In welchem Rahmen der Volkstrauertags-Gottesdienst (dieses Jahr am 15.11.), den wir traditionell gemeinsam mit der Erlösergemeinde in deren Kirche auf der Lota-Straße feiern, abgehalten wird, ist noch nicht endgültig entschieden und hängt natürlich auch mit der weiteren Entwicklung der Pandemie zusammen.
Abend zum Plebiszit
Am Sonntag wird die Volksabstimmung über eine mögliche Verfassungsänderung stattfinden. Wir wollen weder für das „apruebo“ noch für das „rechazo“ Werbung machen, aber darüber informieren, wie der Prozess laufen soll, was abgestimmt wird und was eine Verfassung eigentlich ist. Dazu wird Cristián García mit uns ins Gespräch kommen. Der Chilene hat in Deutschland über chilenisches Wahlrecht promoviert und später am Verfassungsgericht in Santiago gearbeitet. HEUTE, Mittwoch der 20. Oktober um 20 Uhr per Zoom.

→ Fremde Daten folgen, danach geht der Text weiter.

/-- Two words that agree on their low w bits. -/
theorem extract_low_congr {n : Nat} {v v' : BitVec n} {w : Nat} (h : v.toNat % 2 ^ w = v'.toNat % 2 ^ w) (lo k : Nat)
    (hk : lo + k ≤ w) : v.extractLsb' lo k = v'.extractLsb' lo k := by
  have hlow : v.extractLsb' 0 w = v'.extractLsb' 0 w := by
    apply BitVec.eq_of_toNat_eq
    simpa [extract_toNat] using h
  have := congrArg (BitVec.extractLsb' lo k) hlow
  rwa [extract_extract v hk, extract_extract v' hk, Nat.zero_add] at this

theorem low16_congr {a a' : Word} (h : a.toNat % 2 ^ 16 = a'.toNat % 2 ^ 16) : low16 a = low16 a' :=
  extract_low_congr h 0 16 (by decide)

theorem low8_congr {a a' : Word} (h : a.toNat % 2 ^ 8 = a'.toNat % 2 ^ 8) : low8 a = low8 a' :=
  extract_low_congr h 0 8 (by decide)

theorem word_congr {a a' : Word} (h : a.toNat % 2 ^ 32 = a'.toNat % 2 ^ 32) : a = a' := by
  simpa using extract_low_congr h 0 32 (by decide)

theorem colorLanes_congr {a a' : Word} (h : a.toNat % 2 ^ 24 = a'.toNat % 2 ^ 24) :
    laneR a = laneR a' ∧ laneG a = laneG a' ∧ laneB a = laneB a' :=
  ⟨extract_low_congr h 0 8 (by decide), extract_low_congr h 8 8 (by decide), extract_low_congr h 16 8 (by decide)⟩

/-- Two blocks with the same contents in each of the fields. -/
def SameFields (b b' : Block) (fields : List (Nat × Nat)) : Prop :=
  ∀ p ∈ fields, b.extractLsb' p.1 p.2 = b'.extractLsb' p.1 p.2

theorem sameFields_of_agreeFor {i : Instr} {q q' : Request} (h : AgreeFor i q q') :
    SameFields q.blk q'.blk (fieldsOfBlk i) := by
  intro p hp
  apply BitVec.eq_of_toNat_eq
  rw [extract_toNat, extract_toNat]
  exact h.2.2 p hp

/-- A part of a field on which two blocks agree. -/
theorem SameFields.extract {b b' : Block} {fields : List (Nat × Nat)} (h : SameFields b b' fields) {p w : Nat}
    (hp : (p, w) ∈ fields) {lo k : Nat} (hlo : p ≤ lo) (hk : lo + k ≤ p + w) :
    b.extractLsb' lo k = b'.extractLsb' lo k := by
  have hkw : lo - p + k ≤ w := by omega
  have := congrArg (BitVec.extractLsb' (lo - p) k) (h (p, w) hp)
  rwa [extract_extract b hkw, extract_extract b' hkw, Nat.add_sub_cancel' hlo] at this

theorem SameFields.block {b b' : Block} (h : SameFields b b' [(0, 128)]) : b = b' := by
  simpa using h (0, 128) (by simp)

theorem SameFields.mono {b b' : Block} {fields fields' : List (Nat × Nat)} (h : SameFields b b' fields)
    (hsub : fields' ⊆ fields) : SameFields b b' fields' :=
  fun p hp => h p (hsub hp)

/-- Agreement on the low n bits is agreement on every field below them. -/
theorem SameFields.of_below {b b' : Block} {n : Nat} (h : SameFields b b' [(0, n)]) {fields : List (Nat × Nat)}
    (hf : ∀ p ∈ fields, p.1 + p.2 ≤ n) : SameFields b b' fields :=
  fun p hp => h.extract (p := 0) (w := n) (by simp) (Nat.zero_le _) (by simpa using hf p hp)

4. Am Schluss: ein Gebet, ein Vers und ein Spruch
Das Gebet:
Lebendiger Gott: Unklar, unheimlich, ja bedrohlich ist vieles, was uns umgibt.
Deshalb bitten wir dich um die Klarheit deines Wortes
und um die Eindeutigkeit deiner hilfreichen Tat:
dass deine Wahrheit verkündigt und dass die Macht des Bösen gebrochen wird,
dass Menschenfurcht aufhört und Gottesfurcht einzieht,
dass Glaube wächst, Liebe gedeiht und Hoffnung neue Lebensmöglichkeiten entdeckt.

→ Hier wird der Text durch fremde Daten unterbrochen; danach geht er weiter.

/-- The VLC engine's working registers (10_state.md R32, exact integers by 42_huffman_spectral.md R221 and
43_scalefactor_rvlc.md R258), its bit sources, and ret: the value the last internal operation returned (the model's own
result port, log 7). -/
structure VlcRegs where
  q0 : Int
  q1 : Int
  q2 : Int
  q3 : Int
  escN : Nat
  sfacc : Int
  isPos : Int
  nrg : Int
  noisePcm : Bool
  rvlcErr : Bool
  cwLen : Nat
  source : BitSource
  sfRun : Run
  escRun : Run
  ret : Int
  deriving DecidableEq, Repr, Inhabited

/-- The bit-level engine: cursor, windows, registers. -/
structure Engine where
  bc : Cursor
  bw : List Window
  regs : VlcRegs
  deriving DecidableEq, Repr, Inhabited

/-! ## Per-frame state -/

/-- One section of a window group (44_noiseless.md R282): codebook, first band, end band. -/
structure Section where
  cb : Nat
  first : Nat
  stop : Nat
  deriving DecidableEq, Repr, Inhabited

/-- The ics_info fields (44_noiseless.md R281, R283), which a pair may share. -/
structure IcsInfo where
  windowSequence : BitVec 2
  windowShape : Bool
  maxSfb : Nat
  numWindows : Nat
  groupLens : List Nat
  numSwb : Nat
  swbOffset : List Nat
  sectSfbOffset : List (List Nat)
  deriving DecidableEq, Repr, Inhabited

/-- Pulse side info (44_noiseless.md R287). -/
structure Pulse where
  startSfb : Nat
  offsets : List Nat
  amps : List Nat
  deriving DecidableEq, Repr, Inhabited

/-- One TNS filter (44_noiseless.md R290). -/
structure TnsFilter where
  length : Nat
  order : Nat
  direction : Bool
  compress : Bool
  coef : List Nat
  deriving DecidableEq, Repr, Inhabited

/-- The TNS filters of one window. -/
structure TnsWindow where
  coefRes : Bool
  filters : List TnsFilter
  deriving DecidableEq, Repr, Inhabited

/-- LTP side info (44_noiseless.md R296). -/
structure Ltp where
  lag : Nat
  coef : Nat
  longUsed : List Bool
  deriving DecidableEq, Repr, Inhabited

/-- RVLC side information (43_scalefactor_rvlc.md R262). -/
structure RvlcSide where
  concealment : Bool
  revGlobalGain : Nat
  lengthSf : Nat
  dpcmNoiseNrg : Nat
  escapesPresent : Bool
  lengthEscapes : Nat
  dpcmNoiseLast : Nat
  deriving DecidableEq, Repr, Inhabited

/-- ICS[c], the channel stream (10_state.md R28). -/
structure Ics where
  globalGain : Nat
  info : IcsInfo
  sections : List (List Section)
  sfbCb : List (List Nat)
  scaleFactors : List (List Int)
  noiseUsed : Bool
  isUsed : Bool
  pulse : Option Pulse
  tns : Option (List TnsWindow)
  ltp : Option Ltp
  rvlc : Option RvlcSide
  msMaskPresent : Nat
  msUsed : List (List Bool)
  deriving DecidableEq, Repr, Inhabited

/-- The per-frame arrays of one channel: ICS, QSPEC, SPEC, TIME (10_state.md R28, R30, R31) and TIME2 (46_sbr.md R350),
absent (none or empty) outside their lifetime. -/
structure Chan where
  ics : Option Ics
  qspec : List Int
  spec : List Sample
  time : List Sample
  time2 : List Sample
  deriving DecidableEq, Repr, Inhabited

/-- EL, the current element (10_state.md R29). -/
structure Element where
  id : BitVec 3
  tag : BitVec 4
  channel : Nat
  paired : Bool
  commonWindow : Bool
  sbrData : Bool
  deriving DecidableEq, Repr, Inhabited

/-- One finished channel element of the frame: what 48_orchestrator.md R427 matches against the configuration. -/
structure ElemRec where
  id : BitVec 3
  tag : BitVec 4
  ps : Bool
  deriving DecidableEq, Repr, Inhabited

/-- ADTS, the header scratch record (10_state.md R38). -/
structure Adts where
  skipped : Nat
  id : Bool
  objectType : BitVec 6
  sfIndex : BitVec 4
  channelConfig : BitVec 4
  protectionAbsent : Bool
  frameLength : BitVec 13
  bufferFullness : BitVec 11
  rawBlocks : BitVec 2
  crc : Option (BitVec 16)
  deriving DecidableEq, Repr, Inhabited

/-- One entry of a PCE's front, side or back list (30_encoding.md R123). -/
structure PceElem where
  isCpe : Bool
  tag : Nat
  deriving DecidableEq, Repr, Inhabited

/-- A program config element (30_encoding.md R123, 41_parsers.md R181). -/
structure Pce where
  tag : Nat
  objectType : Nat
  sfIndex : Nat
  front : List PceElem
  side : List PceElem
  back : List PceElem
  lfe : List Nat
  assoc : List Nat
  cc : List PceElem
  monoMixdown : Option Nat
  stereoMixdown : Option Nat
  matrixMixdown : Option (Nat × Bool)
  comment : List Nat
  deriving DecidableEq, Repr, Inhabited

/-- ADIF scratch: what ADIF_HEADER reads (41_parsers.md R179). -/
structure Adif where
  copyrightId : List Nat
  bitstreamType : Bool
  bitrate : Nat
  bufferFullness : List Nat
  pces : List Pce
  deriving DecidableEq, Repr, Inhabited

/-- One channel's part of a parsed SBR payload (46_sbr.md R356 to R358). -/
structure SbrChanData where
  frameClass : Nat
  tE : List Nat
  tQ : List Nat
  highRes : List Bool
  invfModes : List Nat
  env : List (List Int)
  noise : List (List Int)
  harmonics : List Bool
  deriving DecidableEq, Repr, Inhabited

/-- A parsed PS payload (47_ps.md R382): the header after this frame, the borders, and the accumulated indexes. -/
structure PsData where
  enableIid : Bool
  iidMode : Nat
  enableIcc : Bool
  iccMode : Nat
  enableExt : Bool
  enableIpdopd : Bool
  frameClass : Bool
  borders : List Nat
  iid : List (List Int)
  icc : List (List Int)
  ipd : List (List Int)
  opd : List (List Int)
  deriving DecidableEq, Repr, Inhabited

/-- The result of SBR_PARSE, handed to SBR_PROCESS (46_sbr.md R350, R353); header and tables are SbrState's. -/
structure SbrPayload where
  coupling : Bool
  chans : List SbrChanData
  ps : Option PsData
  deriving DecidableEq, Repr, Inhabited

/-- The per-frame state of a DECODE beside the channels: H, the loop of RAW_DATA_BLOCK, the element records, the SBR
payload of the current element and what ran for FI.sbr and FI.ps. -/
structure Frame where
  hdrBytes : Nat
  inBlock : Bool
  el : Option Element
  chans : List Chan
  adts : Option Adts
  adif : Option Adif
  elems : List ElemRec
  sbr : Option SbrPayload
  sbrRan : Bool
  psRan : Bool
  deriving DecidableEq, Repr, Inhabited

/-! ## Long-lived state -/

/-- The PS header held between frames (47_ps.md R381, cfg). -/
structure PsCfg where
  enableIid : Bool
  iidMode : Nat
  enableIcc : Bool
  iccMode : Nat
  enableExt : Bool
  enableIpdopd : Bool
  numEnv : Nat
  border : List Nat
  use34 : Bool
  deriving DecidableEq, Repr, Inhabited

/-- PsState (47_ps.md R381). phaseMode is part of ipd_prev and opd_prev: the iid_mode whose bands they were coded on (R383). -/
structure PsState where
  hybIn : List (List Cx)
  apDelay : List (List (List Cx))
  apIndex : List Nat
  delayLine : List (List Cx)
  delayIndex : List Nat
  transient : List Transient
  iidPrev : List Int
  iccPrev : List Int
  ipdPrev : List Int
  opdPrev : List Int
  phaseMode : Nat
  hPrev : List Mix
  ipdHist : List (Int × Int)
  opdHist : List (Int × Int)
  cfg : PsCfg
  dataSeen : Bool
  deriving DecidableEq, Repr, Inhabited

/-- The per-channel fields of SbrState marked S in 46_sbr.md R351. envPrevEdges and noisePrevEdges are part of env_prev and
noise_prev: the band edges those values stand for, so that "the same band" is found after a change of resolution or of the
tables (R357). -/
structure SbrChan where
  qmfa : List Sample
  qmfs : List Sample
  xlowHist : List (List Cx)
  envPrev : List Int
  envPrevEdges : List Nat
  noisePrev : List Int
  noisePrevEdges : List Nat
  bwPrev : List Sample
  invfPrev : List Nat
  gainHist : List (List Sample)
  noiseHist : List (List Sample)
  noiseIndex : Nat
  harmIndex : Nat
  harmPrev : List Bool
  tEPrevEnd : Nat
  deriving DecidableEq, Repr, Inhabited

/-- SbrState (46_sbr.md R351); hdr is none while hdr_valid = 0, hdrPrev none is the value that differs from every header. -/
structure SbrState where
  hdr : Option SbrHeader
  hdrPrev : Option SbrHeader
  reset : Bool
  tables : SbrTables
  chans : List SbrChan
  frameClassPrev : Nat
  ps : Option PsState
  deriving DecidableEq, Repr, Inhabited

/-- DS, the DecoderState (10_state.md R34), with the stored PCE (48_orchestrator.md R421), the free SBR slots (R423) and
the previous LTP lag per channel (44_noiseless.md R296). -/
structure DecoderState where
  overlap : List (List Sample)
  windowShapePrev : List Bool
  ltpHist : List (List Int)
  ltpLagPrev : List Nat
  rng1 : Word32
  rng2 : Word32
  frame : Word32
  postSeek : Bool
  sbr : List (Option SbrState)
  sbrFree : Nat
  firstElementDone : Bool
  channelsSeen : Nat
  elementsSeen : Nat
  pce : Option Pce
  deriving DecidableEq, Repr, Inhabited

/-- Everything a parse, a VLC operation or an element may write. What is outside (Config, ORCH, IN, OUT, the result and
FrameInfo registers, the parameters) such an operation cannot write, by its type. -/
structure Work where
  eng : Engine
  frm : Frame
  ds : DecoderState
  sc : StreamCfg
  deriving DecidableEq, Repr, Inhabited

/-! ## The host's queue, and the state -/

/-- One operation presented to the block (30_encoding.md R100): a host command with its port values and the stores the
host made to IN before it (20_memory.md R80 (a)); an operation on the Bit Reader's or the VLC engine's internal port; one
pass of the raw_data_block loop, whose selector is read from the bitstream; or, for internal operations outside a command,
BC_CREATE over len bytes at base (40_bitreader.md R140; the model's own, log 8). -/
inductive Issue where
  | command (code : BitVec 4) (ports : HostPorts) (stores : List Host.Cell)
  | bitReader (word : Nat) (side : Side)
  | vlc (word : Nat) (source : BitSource)
  | element
  | create (base len : Nat)
  deriving DecidableEq, Repr, Inhabited

/-- The machine. par is the ROM space (20_memory.md R70 (3)); pending is the host's choice of the next operations, oldest
first; draws counts the free values used (the model's own field, log 6). -/
structure State where
  par : Params
  cmd : BitVec 4
  ports : HostPorts
  pending : List Issue
  inMem : Memory
  outMem : SampleMemory
  orch : Orch
  cfg : CfgRegs
  fi : FrameInfo
  res0 : Word32
  res1 : Word32
  res2 : Word32
  work : Work
  draws : Nat
  deriving DecidableEq, Repr, Inhabited

/-! ## How a step can stop -/

/-- Why the machine stops with a fault. -/
inductive Fault where
  /-- A read of BC, or an operation that needs it, while no cursor exists (10_state.md R37, 93_implementation_defined.md
  U2: "fault"). Raised by the Bit Reader, VLC and element operations. Safe: no command reaches it. -/
  | noCursor
  /-- A bit window numbered N_SEG or above (10_state.md R23: BW[0..N_SEG-1]). Raised by the window operations and by a VLC
  operation whose bit source is such a window. Safe: no such window exists. -/
  | noWindow
  deriving DecidableEq, Repr, Inhabited

/-- Why the model gives an instruction no meaning. -/
inductive Refusal where
  /-- Raised by an arm of exec whose instruction has no meaning yet, named by its mnemonic. Safe: nothing runs. -/
  | notModelled (mnemonic : String)
  deriving DecidableEq, Repr, Inhabited

/-! ## Free values: what the spec calls UNSPEC (00_scope.md R18), opaque functions of the draw counter -/

/-- The VLC working registers after OPEN and after frame abandonment (10_state.md R37, 60_exceptions.md R460). -/
opaque freeRegs : Nat → VlcRegs
/-- The block's state after CLOSE (48_orchestrator.md R409). -/
opaque freeDs : Nat → DecoderState
opaque freeSc : Nat → StreamCfg
opaque freeFi : Nat → FrameInfo
opaque freeCfg : Nat → CfgRegs
opaque freeRes : Nat → Word32
opaque freeWindowBits : Nat → Nat → Window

Barmherziger Gott: wir bitten dich heute für alle, die stolz, hochmütig und gefühllos sind,
die ihre Macht über Menschen missbrauchen, die die Schöpfung zerstören,
die auf den Gott Mammon vertrauen,
die ohne Glaube und Liebe und Hoffnung ihr Dasein fristen,
die nur vernünftig sein oder nur Spaß haben wollen:
Zeige ihnen, dass deine Macht größer ist als aller Wahn,
ruf du zur Umkehr, damit ihr Leben erneuert wird.
Liebender Gott: du hast dich dazu entschieden,
den Weg durch das Leben mit uns zu gehen.
Du machst uns frei zu einem Leben in dieser manchmal harten Welt.
Du machst uns frei, dir zu glauben, dich zu lieben, auf dein Reich zu hoffen.
Auch wenn wir dich bisweilen aufgeben wollen, willst du bei uns bleiben.
So komm auch heute zu uns und stärke unseren Glauben
durch dein gutes Wort und deinen machtvollen Geist.
Amen.
Der Vers:
Jesus spricht: “Aber ich habe für dich gebetet, damit dein Glaube nicht aufhört.”
(Lukas 22,32)
Der Spruch:
Glaube ist die Wahrnehmung von Gottes guter und wirksamer Gegenwart hier und jetzt. (I.U.Dalferth, Theologieprofessor em.)